Daniel Coyle

5 Books

Daniel Coyle is the author of the upcoming book The Culture Code (January 2018). He is the New York Times bestselling author of The Talent Code, The Little Book of Talent, The Secret Race (with Tyler Hamilton), and other books.

Winner (with Hamilton) of the 2012 William Hill Sports Book of the Year Prize, he is a contributing editor for Outside magazine, and also works a special advisor to the Cleveland Indians. Coyle lives in Cleveland, Ohio during the school year and in Homer, Alaska, during the summer with his wife Jen, and their four children.

Interviews

GREAT IDEAS: THE CULTURE CODE BY DANIEL COYLE {INTERVIEW}

Highlights from our interview with Daniel Coyle

By Karen Beattie / 21st November 2018

Daniel Coyle is an award-winning, New York Times-bestselling author of books on leadership and performance, including The Talent Code. Here, he discusses his latest book The Culture Code: The Secrets of Highly Successful Groups.

Harvard research on strong culture vs weak culture in matched businesses showed increased revenues of 756 per cent over 11 years for the business with the strong culture. 

It’s all about sending signals of real connection and safety. They’re called belonging cues. Successful groups send out a steady stream of signals that say we’re connected, we share a future, I care.

Why can’t a team of CEOs beat a team of kindergartners in a contest to make the tallest tower out of dry spaghetti? Because kindergartners don’t spend time on status management or safety. They simply iterate.

A call-centre company improved retention by 270% simply by swapping the usual induction process with asking new trainees about themselves – “What music do you play? Tell me about yourself?”

Leaders should focus on keeping an open face. Your facial expression has two settings – open or closed. The frontalis muscle on the forehead is probably the most important muscle leaders have. When it is up and your eyes are wide open, you look caring and attentive.

A tip for bosses from a contact at Google: Send a two line email to the team. “Hey, I’m trying to get better, tell me one thing that I should keep doing and one thing I should stop doing.”

Ask face to face.

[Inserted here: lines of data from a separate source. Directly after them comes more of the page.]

-- ==== Sys2Proof/Machine/Primitives.lean ====
section
/-! DEFINITION. The fixed-precision primitives (spec/41_primitives.md): each first as a pure function
on exact integers, then as the command that exposes it. The functions are total here; outside the
domain the spec gives one only its command is defined, and the command faults (log 9). -/

namespace Sys2Proof.Machine

/-! ### mulShift: the 64×128-bit multiply-shift unit -/

/-- `mulShift(m, U, s) = trunc_64(⌊(m · U) / 2^s⌋)` (R120). -/
def mulShift (m u s : Nat) : Nat := trunc64 (m * u / 2 ^ s)

/-- The middle sum of the two lanes, `P_hi[63:0] + P_lo[127:64]` (R121). -/
def mulShiftMid (m u : Nat) : Nat := m * (u / 2 ^ 64) % 2 ^ 64 + m * (u % 2 ^ 64) / 2 ^ 64

/-- `sum` of R121: the high half of `P_hi` with the carry of the middle sum, above its low 64 bits. -/
def mulShiftSum (m u : Nat) : Nat :=
  (m * (u / 2 ^ 64) / 2 ^ 64 + mulShiftMid m u / 2 ^ 64) * 2 ^ 64 + mulShiftMid m u % 2 ^ 64

/-- `mulShift` by the two-lane structure (R121). The model computes with R120. -/
def mulShiftLanes (m u s : Nat) : Nat := trunc64 (mulShiftSum m u / 2 ^ (s - 64))

/-! ### Divisibility detectors -/

/-- How often 5 divides `v`, up to `fuel` times. -/
def pow5FactorAux : Nat → Nat → Nat
  | 0, _ => 0
  | fuel + 1, v => if v % 5 = 0 then pow5FactorAux fuel (v / 5) + 1 else 0

/-- `pow5_factor(v)` for a `u64` `v ≠ 0` (R126): its value is at most 27. It is undefined at 0 (R127):
no command and no internal use reads it there (log 9). -/
def pow5Factor (v : Nat) : Nat := pow5FactorAux 27 v

/-- `multiple_of_pow5(v, p) = [pow5_factor(v) ≥ p]` for `v ≠ 0` (R130). -/
def multipleOfPow5 (v p : Nat) : Bool := decide (p ≤ pow5Factor v)

/-- How often 2 divides `v`, up to `fuel` times. -/
def tzAux : Nat → Nat → Nat
  | 0, _ => 0
  | fuel + 1, v => if v % 2 = 0 then tzAux fuel (v / 2) + 1 else 0

/-- `tz(v)`, the trailing zero bits of a `u64`; `tz(0) = 64` (R13). -/
def tz (v : Nat) : Nat := tzAux 64 v

/-- `multiple_of_pow2(v, p) = [tz(v) ≥ p]` (R132). -/
def multipleOfPow2 (v p : Nat) : Bool := decide (p ≤ tz v)

/-! ### Decimal helpers -/

/-- The decimal digits of `u` put in front of `acc`, the most significant first; `fuel` bounds their
number. -/
def decDigitsAux : Nat → Nat → List Nat → List Nat
  | 0, _, acc => acc
  | fuel + 1, u, acc => if u < 10 then u :: acc else decDigitsAux fuel (u / 10) (u % 10 :: acc)

/-- The decimal digits of a `u64`, the most significant first (a `u64` has at most 20). -/
def decDigits (u : Nat) : List Nat := decDigitsAux 20 u []

/-- `digits(u)`, with `digits(0) = 1` (R13), and so `decimal_length(u)` for `u < 10^17` (R136). -/
def decimalLength (u : Nat) : Nat := (decDigits u).length

/-- The source's cascade of comparisons with `10^1 .. 10^16` (R138). The model computes with R136. -/
def decimalLengthCascade (u : Nat) : Nat :=
  1 + ((List.range 16).filter fun k => decide (10 ^ (k + 1) ≤ u)).length

/-- The greatest `q ≤ n` with `p q`, or 0 if there is none. -/
def greatestUpTo (p : Nat → Bool) : Nat → Nat
  | 0 => 0
  | n + 1 => if p (n + 1) then n + 1 else greatestUpTo p n

/-- `log10_pow2(e)` for `e ≥ 0`: the greatest `q` with `10^q ≤ 2^e` (R140). -/
def log10Pow2Nat (e : Nat) : Nat := greatestUpTo (fun q => decide (10 ^ q ≤ 2 ^ e)) e

/-- `log10_pow2(e) = ⌊e · log10(2)⌋` (R140). -/
def log10Pow2 (e : Int) : Int :=
  if 0 ≤ e then log10Pow2Nat e.toNat else -((log10Pow2Nat (-e).toNat : Int) + 1)

/-- `log10_pow5(e)` for `e ≥ 0`: the greatest `q` with `10^q ≤ 5^e` (R145). -/
def log10Pow5Nat (e : Nat) : Nat := greatestUpTo (fun q => decide (10 ^ q ≤ 5 ^ e)) e

/-- `log10_pow5(e) = ⌊e · log10(5)⌋` (R145). -/
def log10Pow5 (e : Int) : Int :=
  if 0 ≤ e then log10Pow5Nat e.toNat else -((log10Pow5Nat (-e).toNat : Int) + 1)

/-! ### The commands' checks and results -/

/-- The results of `MULSHIFT` (R124). -/
def mulshiftResult (m u : Nat) (sh : Int) : Except Cause Results :=
  if sh < Config.shiftMin ∨ sh > Config.shiftMax then .error .shiftRange
  else .ok { v0 := zext64 (mulShift m u sh.toNat) }

/-- The results of `POW5FACTOR` (R128). -/
def pow5factorResult (v : Nat) : Except Cause Results :=
  if v = 0 then .error .domainZero else .ok { v0 := zext64 (pow5Factor v) }

/-- The results of `MULPOW5` (R131): `v = 0` faults for every `p`. -/
def mulpow5Result (v p : Nat) : Except Cause Results :=
  if v = 0 then .error .domainZero else .ok { rf := boolFlag (multipleOfPow5 v p) }

/-- The results of `MULPOW2` (R133): no check beyond decode. -/
def mulpow2Result (v p : Nat) : Except Cause Results :=
  .ok { rf := boolFlag (multipleOfPow2 v p) }

/-- The results of `DECLEN` (R137). -/
def declenResult (u : Nat) : Except Cause Results :=
  if u ≥ Config.declenLimit then .error .declenRange else .ok { v0 := zext64 (decimalLength u) }

/-- `|e| > 1650`, the check of both logarithms (R142, R146). -/
def outsideLogRange (e : Int) : Bool := decide (e < -Config.logRange) || decide (e > Config.logRange)

/-- The results of `LOG10POW2` (R142). -/
def log10pow2Result (e : Int) : Except Cause Results :=
  if outsideLogRange e then .error .logRange else .ok { v0 := sext64 (log10Pow2 e) }

/-- The results of `LOG10POW5` (R146). -/
def log10pow5Result (e : Int) : Except Cause Results :=
  if outsideLogRange e then .error .logRange else .ok { v0 := sext64 (log10Pow5 e) }

/-! ### The commands -/

/-- `MULSHIFT` (R124). -/
def execMulshift (m : U64) (u : U128) (sh : Word32) (s : State) : Host.Outcome State Fault Refusal :=
  finish (Mnemonic.opcode .mulshift) (mulshiftResult (u64 m) (u128 u) (s32 sh)) s

/-- `POW5FACTOR` (R128). -/
def execPow5factor (v : U64) (s : State) : Host.Outcome State Fault Refusal :=
  finish (Mnemonic.opcode .pow5factor) (pow5factorResult (u64 v)) s

/-- `MULPOW5` (R131). -/
def execMulpow5 (v : U64) (p : Word32) (s : State) : Host.Outcome State Fault Refusal :=
  finish (Mnemonic.opcode .mulpow5) (mulpow5Result (u64 v) (u32 p)) s

/-- `MULPOW2` (R133). -/
def execMulpow2 (v : U64) (p : Word32) (s : State) : Host.Outcome State Fault Refusal :=
  finish (Mnemonic.opcode .mulpow2) (mulpow2Result (u64 v) (u32 p)) s

/-- `DECLEN` (R137). -/
def execDeclen (u : U64) (s : State) : Host.Outcome State Fault Refusal :=
  finish (Mnemonic.opcode .declen) (declenResult (u64 u)) s

/-- `LOG10POW2` (R142). -/
def execLog10pow2 (e : Word32) (s : State) : Host.Outcome State Fault Refusal :=
  finish (Mnemonic.opcode .log10pow2) (log10pow2Result (s32 e)) s

/-- `LOG10POW5` (R146). -/
def execLog10pow5 (e : Word32) (s : State) : Host.Outcome State Fault Refusal :=
  finish (Mnemonic.opcode .log10pow5) (log10pow5Result (s32 e)) s

end Sys2Proof.Machine
end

Research shows asking someone to do something face to face gives you a 34 times better chance of getting a yes, than if you’d sent an email.

The four most important words a leader can say are “I screwed it up”, especially early in relationships, according to a U.S. Navy SEAL interviewed for The Culture Code. 

To increase co-operation, connection, cohesion try a vulnerability loop. It’s when one person sends a signal of vulnerability and then the other person sends a signal of vulnerability. If you do that with a group they will perform better together.

Entrepreneurs should stop the clock and reflect. Good teams create time for group reflection/review.

Have pre-flight, mid-flight and post-flight discussions on projects. Discuss how you’re going to work together. What you’re afraid of. Name the key tensions you’re trying to deal with.

Successful teams have mantras. They are cheesy but powerful. The New Zealand All Blacks use the phrases “Sweep the sheds” and “Leave the jersey in a better place.”

Three critical skills for successful teams – building safety, sharing vulnerability and establishing purpose.

GREAT EIGHT

1. Recommended book: Creativity Inc. by Ed Catmull

2. If you could co-author a book with anyone, who would it be, and what’s its title?  Barack Obama, and the title How I Think.

3. A great piece of advice you could share? Listening is the most underused, high-leverage tool anyone has. Treat listening as a sport, train yourself, get better at it, focus on it.

4. What’s been your lowest moment, and how did you recover from it? I’d written non–fiction books and tried to write fiction and it was really difficult. In the end it was a total failure. It was published but I still don’t like it. It was really humbling. I thought I was pretty good and I was brought to my knees by that process. I recovered after a friend gave me another assignment to write a book.

5. How do you relax? Hitting a tennis ball. Not very well. But trying to learn that sport.

6. What’s something about you we don’t know? I spent a month in Manly in Australia when I was in 8th grade, and I walked through the mouth of the shark at the Aquarium. I love Australia.

7. What’s the secret of success? I think it’s in relationships. It’s also in enthusiasm. I see a deep positivity in a lot of successful people that is not rational, it’s not thought through. They just freakin’ love it. It’s like a divine wind.

8. What’s a prediction for 2025? (Baseball team) Cleveland Indians win the World Series (I do consulting with them).